■ PROBLEM REQUIREMENTS: The answer must be every line from the entries below that contains "opcode".

--- SUPPLIED RECORDS ---

/-- The instruction a scalar word's opcode, member and zero fields name (R41). -/
def scalarRow (w : Nat) : Except Bad Instr :=
  match bits w 31 25 with
  | 0x01 => zeroF (bits w 9 5) (decAlu (bits w 4 0) (fD w) (fA w) (fB w))
  | 0x02 => zeroF (bits w 9 5) (decMul (bits w 4 0) (fD w) (fA w) (fB w))
  | 0x03 => .ok (.addi (fD w) (fA w) (fImm w))
  | 0x04 => .ok (.andi (fD w) (fA w) (fImm w))
  | 0x05 => .ok (.ori (fD w) (fA w) (fImm w))
  | 0x06 => .ok (.xori (fD w) (fA w) (fImm w))
  | 0x07 => .ok (.slti (fD w) (fA w) (fImm w))
  | 0x08 => .ok (.sltiu (fD w) (fA w) (fImm w))
  | 0x09 => zeroF (bits w 12 6) (decShiftImm (bits w 14 13) (fD w) (fA w) (BitVec.ofNat 6 (bits w 5 0)))
  | 0x0A => .ok (.lui (fD w) (fU w))
  | 0x0B => .ok (.luh (fD w) (fU w))
  | 0x0C => .ok (.adpc (fD w) (fU w))
  | 0x10 => decBranch (bits w 14 12) (fD w) (fA w) (fOff w)
  | 0x11 => .ok (.jl (fD w) (fU w))
  | 0x12 => .ok (.jlr (fD w) (fA w) (fImm w))
  | 0x13 => zeroF (bits w 24 15) (match bits w 14 12 with
    | 0 => .ok (.qbt (fOff w))
    | 1 => .ok (.qbf (fOff w))
    | _ => .error .member)
  | 0x18 => .ok (.ldb (fD w) (fA w) (fImm w))
  | 0x19 => .ok (.ldh (fD w) (fA w) (fImm w))
  | 0x1A => .ok (.ldw (fD w) (fA w) (fImm w))
  | 0x1B => .ok (.ldd (fD w) (fA w) (fImm w))
  | 0x1C => .ok (.ldbu (fD w) (fA w) (fImm w))
  | 0x1D => .ok (.ldhu (fD w) (fA w) (fImm w))
  | 0x1E => .ok (.ldwu (fD w) (fA w) (fImm w))
  | 0x20 => .ok (.stb (fD w) (fA w) (fImm w))
  | 0x21 => .ok (.sth (fD w) (fA w) (fImm w))
  | 0x22 => .ok (.stw (fD w) (fA w) (fImm w))
  | 0x23 => .ok (.std (fD w) (fA w) (fImm w))
  | 0x24 => zeroF (bits w 14 10) (zeroF (bits w 1 0) (withSO w fun sc ord => .ok (.ldo (fD w) (fA w) sc ord (BitVec.ofNat 3 (bits w 4 2)))))
  | 0x25 => zeroF (bits w 24 20) (zeroF (bits w 1 0) (withSO w fun sc ord => .ok (.sto (fA w) (fB w) sc ord (BitVec.ofNat 3 (bits w 4 2)))))
  | 0x26 => withSO w fun sc ord => decAmo (bits w 3 0) (fD w) (fA w) (fB w) sc ord (bitOf w 4)
  | 0x27 => zeroF (bits w 24 10) (zeroF (bits w 3 0) (withSO w fun sc _ => match bits w 6 5 with
    | 0 => .ok (.fence sc (bitOf w 4))
    | 1 => .ok (.fenceAcq sc (bitOf w 4))
    | 2 => .ok (.fenceRel sc (bitOf w 4))
    | _ => .error .member))
  | 0x28 => .ok (.ldslot (fD w) (fA w) (fImm w))
  | 0x29 => .ok (.stslot (fD w) (fA w) (fImm w))
  | 0x2A => zeroF (bits w 14 8) (.ok (.tagset (fD w) (fA w) (BitVec.ofNat 8 (bits w 7 0))))
  | 0x2B => zeroF (bits w 14 0) (.ok (.tagrd (fD w) (fA w)))
  | 0x2C => zeroF (bits w 24 0) (.ok .safept)
  | 0x2D => zeroF (bits w 24 15) (zeroF (bits w 14 8) (.ok (.racq (BitVec.ofNat 8 (bits w 7 0)))))
  | 0x2E => zeroF (bits w 19 15) (zeroF (bits w 14 12) (.ok (.rgnq (fD w) (BitVec.ofNat 4 (bits w 11 8)) (BitVec.ofNat 8 (bits w 7 0)))))
  | 0x30 => zeroF (bits w 24 20) (zeroF (bits w 14 4) (match bits w 3 0 with
    | 0 => .ok (.qpushSq (fA w))
    | 3 => .ok (.qpushDownstream (fA w))
    | _ => .error .member))
  | 0x31 => zeroF (bits w 19 15) (zeroF (bits w 14 4) (match bits w 3 0 with
    | 0 => .ok (.qpopSq (fD w))
    | 2 => .ok (.qpopRq (fD w))
    | 4 => .ok (.qpopUpstream (fD w))
    | _ => .error .member))
  | 0x32 => zeroF (bits w 24 20) (zeroF (bits w 14 0) (.ok (.bout (fA w))))
  | 0x33 => zeroF (bits w 9 8) (.ok (.setvl (fD w) (fA w) (fB w) (BitVec.ofNat 3 (bits w 7 5)) (BitVec.ofNat 2 (bits w 4 3)) (BitVec.ofNat 3 (bits w 2 0))))
  | 0x34 => zeroF (bits w 24 15) (zeroF (bits w 14 4) (.ok (.setrc (BitVec.ofNat 4 (bits w 3 0)))))
  | 0x35 => zeroF (bits w 24 20) (.ok (.vfetch (fU w)))
  | 0x36 => zeroF (bits w 24 20) (.ok (.vfetchr (fA w) (fImm w)))
  | 0x37 => zeroF (bits w 24 0) (.ok .vwait)
  | 0x38 => zeroF (bits w 24 22) (zeroF (bits w 14 10) (zeroF (bits w 3 3) (withSO w fun sc ord => .ok (.vld (BitVec.ofNat 2 (bits w 21 20)) (fA w) sc ord (bitOf w 4) (BitVec.ofNat 3 (bits w 2 0))))))
  | 0x39 => zeroF (bits w 24 22) (zeroF (bits w 3 3) (withSO w fun sc ord => .ok (.vlds (BitVec.ofNat 2 (bits w 21 20)) (fA w) (fB w) sc ord (bitOf w 4) (BitVec.ofNat 3 (bits w 2 0)))))
  | 0x3A => zeroF (bits w 24 22) (zeroF (bits w 14 10) (zeroF (bits w 3 3) (withSO w fun sc ord => .ok (.vldx (BitVec.ofNat 2 (bits w 21 20)) (fA w) sc ord (bitOf w 4) (BitVec.ofNat 3 (bits w 2 0))))))
  | 0x3B => zeroF (bits w 24 21) (zeroF (bits w 14 10) (withSO w fun sc ord => if bitOf w 3 then .ok (.vsti (BitVec.ofNat 1 (bits w 20 20)) (fA w) sc ord (bitOf w 4) (BitVec.ofNat 3 (bits w 2 0))) else .ok (.vst (BitVec.ofNat 1 (bits w 20 20)) (fA w) sc ord (bitOf w 4) (BitVec.ofNat 3 (bits w 2 0)))))
  | 0x3C => zeroF (bits w 24 21) (zeroF (bits w 3 3) (withSO w fun sc ord => .ok (.vsts (BitVec.ofNat 1 (bits w 20 20)) (fA w) (fB w) sc ord (bitOf w 4) (BitVec.ofNat 3 (bits w 2 0)))))
  | 0x3D => zeroF (bits w 24 21) (zeroF (bits w 14 10) (zeroF (bits w 3 3) (withSO w fun sc ord => .ok (.vstx (BitVec.ofNat 1 (bits w 20 20)) (fA w) sc ord (bitOf w 4) (BitVec.ofNat 3 (bits w 2 0))))))
  | 0x3E => zeroF (bits w 24 21) (zeroF (bits w 14 10) (withSO w fun sc ord => .ok (.vsta (BitVec.ofNat 1 (bits w 20 20)) (fA w) sc ord (BitVec.ofNat 5 (bits w 4 0)))))
  | 0x3F => zeroF (bits w 24 21) (zeroF (bits w 14 10) (zeroF (bits w 3 3) (withSO w fun sc ord => .ok (.vstr (BitVec.ofNat 1 (bits w 20 20)) (fA w) sc ord (bitOf w 4) (BitVec.ofNat 3 (bits w 2 0))))))
  | 0x40 => zeroF (bits w 24 24) (.ok (.sdef (BitVec.ofNat 4 (bits w 23 20)) (fA w) (fImm w)))
  | 0x41 => zeroF (bits w 24 24) (zeroF (bits w 19 15) (zeroF (bits w 14 8) (if 12 ≤ bits w 3 0 ∨ (bitOf w 7 = false ∧ bits w 6 4 ≠ 0) then .error .field else .ok (.sbind (BitVec.ofNat 4 (bits w 23 20)) (bitOf w 7) (BitVec.ofNat 3 (bits w 6 4)) (BitVec.ofNat 4 (bits w 3 0))))))
  | 0x42 => zeroF (bits w 24 24) (zeroF (bits w 19 0) (.ok (.sgo (BitVec.ofNat 4 (bits w 23 20)))))
  | 0x43 => zeroF (bits w 24 15) (zeroF (bits w 14 3) (match bits w 2 0 with
    | 0 => .ok .sbarCfg
    | 1 => .ok .sbarPhase
    | 2 => .ok .sbarIft
    | 3 => .ok .sbarIff
    | _ => .error .member))
  | 0x44 => zeroF (bits w 24 20) (zeroF (bits w 14 3) (.ok (.wmwait (fA w) (BitVec.ofNat 3 (bits w 2 0)))))
  | 0x45 => zeroF (bits w 24 24) (zeroF (bits w 19 15) (zeroF (bits w 14 1) (if bitOf w 0 then .ok (.cpwaitVis (BitVec.ofNat 4 (bits w 23 20))) else .ok (.cpwaitRel (BitVec.ofNat 4 (bits w 23 20))))))
  | 0x46 => .ok (.jsub (fD w) (fA w) (fImm w))
  | 0x47 => zeroF (bits w 19 15) (zeroF (bits w 14 4) (.ok (.sstat (fD w) (BitVec.ofNat 4 (bits w 3 0)))))
  | 0x48 => zeroF (bits w 24 22) (.ok (.wbfill (BitVec.ofNat 2 (bits w 21 20)) (fA w) (fImm w)))
  | 0x49 => zeroF (bits w 19 15) (zeroF (bits w 14 2) (.ok (.wbwait (fD w) (BitVec.ofNat 2 (bits w 1 0)))))
  | 0x4C => zeroF (bits w 24 0) (.ok .bar)
  | 0x4D => zeroF (bits w 4 2) (withSO w fun sc ord => match bits w 1 0 with
    | 0 => .ok (.sigadd (fD w) (fA w) (fB w) sc ord)
    | 1 => zeroF (bits w 24 20) (.ok (.sigset (fA w) (fB w) sc ord))
    | 2 => .ok (.sigwge (fD w) (fA w) (fB w) sc ord)
    | _ => .ok (.sigweq (fD w) (fA w) (fB w) sc ord))
  | 0x4E => zeroF (bits w 9 0) (.ok (.enq (fD w) (fA w) (fB w)))
  | 0x4F => zeroF (bits w 19 0) (.ok (.symq (fD w)))
  | 0x50 => zeroF (bits w 24 20) (.ok (.svc (fU w)))
  | 0x51 => zeroF (bits w 24 0) (.ok .tret)
  | 0x52 => zeroF (bits w 14 14) (match bits w 13 12 with
    | 0 => zeroF (bits w 19 15) (.ok (.csrr (fD w) (BitVec.ofNat 12 (bits w 11 0))))
    | 1 => .ok (.csrw (fD w) (fA w) (BitVec.ofNat 12 (bits w 11 0)))
    | 2 => .ok (.csrs (fD w) (fA w) (BitVec.ofNat 12 (bits w 11 0)))
    | _ => .ok (.csrc (fD w) (fA w) (BitVec.ofNat 12 (bits w 11 0))))
  | 0x53 => zeroF (bits w 24 0) (.ok .cueret)
  | 0x54 => zeroF (bits w 24 0) (.ok .park)
  | 0x55 => zeroF (bits w 24 0) (.ok .exit)
  | 0x56 => zeroF (bits w 24 0) (.ok .yield)
  | 0x58 => zeroF (bits w 24 20) (.ok (.trc (fA w) (fImm w)))
  | 0x59 => zeroF (bits w 24 20) (.ok (.brk (fU w)))
  | 0x5C => zeroF (bits w 24 24) (.ok (.fvld (BitVec.ofNat 4 (bits w 23 20)) (fA w) (fImm w)))
  | 0x5D => zeroF (bits w 24 24) (.ok (.fvst (BitVec.ofNat 4 (bits w 23 20)) (fA w) (fImm w)))
  | 0x5E => zeroF (bits w 24 24) (zeroF (bits w 9 8) (zeroF (bits w 7 7) (if bits w 4 0 = 8 then
      zeroF (bits w 14 10) (.ok (.fvbcast (BitVec.ofNat 4 (bits w 23 20)) (fA w) (BitVec.ofNat 2 (bits w 6 5))))
    else zeroF (bits w 19 19) (zeroF (bits w 14 14) (decFvop (bits w 4 0) (BitVec.ofNat 4 (bits w 23 20)) (BitVec.ofNat 4 (bits w 18 15)) (BitVec.ofNat 4 (bits w 13 10)) (BitVec.ofNat 2 (bits w 6 5)))))))
  | 0x5F => zeroF (bits w 19 19) (zeroF (bits w 14 10) (zeroF (bits w 9 5) (match bits w 4 0 with
    | 0 => .ok (.fvff (fD w) (BitVec.ofNat 4 (bits w 18 15)))
    | 1 => .ok (.fvpopc (fD w) (BitVec.ofNat 4 (bits w 18 15)))
    | _ => .error .member)))
  | 0x60 => zeroF (bits w 24 20) (.ok (.vfetchw (fU w)))
  | 0x61 => .ok (.ldslot32 (fD w) (fA w) (fImm w))
  | 0x62 => zeroF (bits w 24 0) (.ok .sync)
  | 0x63 => zeroF (bits w 19 0) (.ok (.qpopw (fD w)))
  | _ => .error .opcode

---

■ RESPONSE:
/-- The instruction a scalar word's opcode, member and zero fields name (R41). -/
  | _ => .error .opcode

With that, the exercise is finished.